What is required:
From the entries that follow, copy exactly the lines beginning at the line holding "def Part.noticeLaw (p" and continuing through the line holding "(p.feed.state ≠ .lost → shadow.enabled = false".

Dataset:
* * * * * * * * *
/-! ## What a wall line shows -/

/-- Two decimal digits, as texts of times show a number below 100. -/
def digits (n : Nat) : Text := [BitVec.ofNat 8 (48 + n / 10), BitVec.ofNat 8 (48 + n % 10)]

/-- A service time as hh:mm by the time display convention, the service day starting at hour `h` (R15). -/
def timeShown (h : Nat) (t : Int) : Text :=
  let m := ((t / 60 + 60 * h) % 1440).toNat
  digits (m / 60) ++ [58] ++ digits (m % 60)

/-- A text in `n` columns, padded with spaces. -/
def padded (n : Nat) (t : Text) : Text := (t ++ List.replicate n 32).take n

/-- A text on a wall line: 48 columns, and a character outside 0x20..0x7E is a space (section 7.3; log 62). -/
def onLine (t : Text) : Text := (padded 48 t).map fun c => if 0x20 ≤ c.toNat ∧ c.toNat ≤ 0x7E then c else 0x20

/-- The actions of input `i` are in force on the wall (R102, R107; log 26). -/
def Part.acts (p : Part) (i : Nat) : Prop :=
  (p.inputConfig i).mode = .act ∧ ((p.input i).state = .active ∨ (p.input i).state = .releasing)

/-- The text of a notice (R88, R92). -/
def Part.noticeLaw (p : Part) (n : Notice) (t : Text) : Prop :=
  (n.kind = .posted → t = n.text) ∧
    (n.kind = .stale → t = ((p.row 9).drop 1).take (byteField (p.row 9) 0)) ∧
    ∀ r, n.service.bind p.record? = some r →
      let head := timeShown p.time.startHour r.sched ++ [32] ++ p.table.names.getD r.dest []
      (n.kind = .change → ∀ q, r.running.platform = some q → t = head ++ txtNowPlatform ++ decimal q) ∧
      (n.kind = .change → r.running.platform = none → t = head ++ txtToBeConfirmed) ∧
      (n.kind = .cancel → t = head ++ txtCancelledNotice) ∧
      (n.kind = .delay → ∀ m, r.minutes = some m → t = head ++ txtDelayedNotice ++ txtAbout ++ decimal m ++ txtMin) ∧
      (n.kind = .unknown → t = head ++ txtDelayedNotice)

/-- The text of a banner line: the first source present of INPUT, FALLBACK, OVERRIDE and ROTATION, else none (R100, R102). -/
def Part.bannerLaw (p : Part) (t : Text) : Prop :=
  let speaks (i : Nat) : Prop := p.acts i ∧ (p.inputConfig i).banner ≠ .noChoice
  let textOf (r : Nat) : Text := ((p.row r).drop 1).take (byteField (p.row r) 0)
  let shadow := p.own.bannerOf p.own.banner
  (∀ i, i < 4 → speaks i → (∀ j, j < i → ¬speaks j) → t = textOf (if (p.inputConfig i).banner = .textA then 6 else 7)) ∧
    ((∀ i, i < 4 → ¬speaks i) →
      (p.feed.state = .lost → t = textOf 8) ∧
      (p.feed.state ≠ .lost → shadow.enabled = true → t = shadow.text) ∧
      (p.feed.state ≠ .lost → shadow.enabled = false →
        (p.notices.shown = none → t = []) ∧
        ∀ x n, p.notices.shown = some x → p.notices.byId x.id = some n → ∃ whole, p.noticeLaw n whole ∧
          t = (whole.drop (48 * (min x.page (max 1 ((whole.length + 47) / 48)) - 1))).take 48))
* * * * * * * * *
Completed exercise:
def Part.noticeLaw (p : Part) (n : Notice) (t : Text) : Prop :=
  (n.kind = .posted → t = n.text) ∧
    (n.kind = .stale → t = ((p.row 9).drop 1).take (byteField (p.row 9) 0)) ∧
    ∀ r, n.service.bind p.record? = some r →
      let head := timeShown p.time.startHour r.sched ++ [32] ++ p.table.names.getD r.dest []
      (n.kind = .change → ∀ q, r.running.platform = some q → t = head ++ txtNowPlatform ++ decimal q) ∧
      (n.kind = .change → r.running.platform = none → t = head ++ txtToBeConfirmed) ∧
      (n.kind = .cancel → t = head ++ txtCancelledNotice) ∧
      (n.kind = .delay → ∀ m, r.minutes = some m → t = head ++ txtDelayedNotice ++ txtAbout ++ decimal m ++ txtMin) ∧
      (n.kind = .unknown → t = head ++ txtDelayedNotice)

/-- The text of a banner line: the first source present of INPUT, FALLBACK, OVERRIDE and ROTATION, else none (R100, R102). -/
def Part.bannerLaw (p : Part) (t : Text) : Prop :=
  let speaks (i : Nat) : Prop := p.acts i ∧ (p.inputConfig i).banner ≠ .noChoice
  let textOf (r : Nat) : Text := ((p.row r).drop 1).take (byteField (p.row r) 0)
  let shadow := p.own.bannerOf p.own.banner
  (∀ i, i < 4 → speaks i → (∀ j, j < i → ¬speaks j) → t = textOf (if (p.inputConfig i).banner = .textA then 6 else 7)) ∧
    ((∀ i, i < 4 → ¬speaks i) →
      (p.feed.state = .lost → t = textOf 8) ∧
      (p.feed.state ≠ .lost → shadow.enabled = true → t = shadow.text) ∧
      (p.feed.state ≠ .lost → shadow.enabled = false →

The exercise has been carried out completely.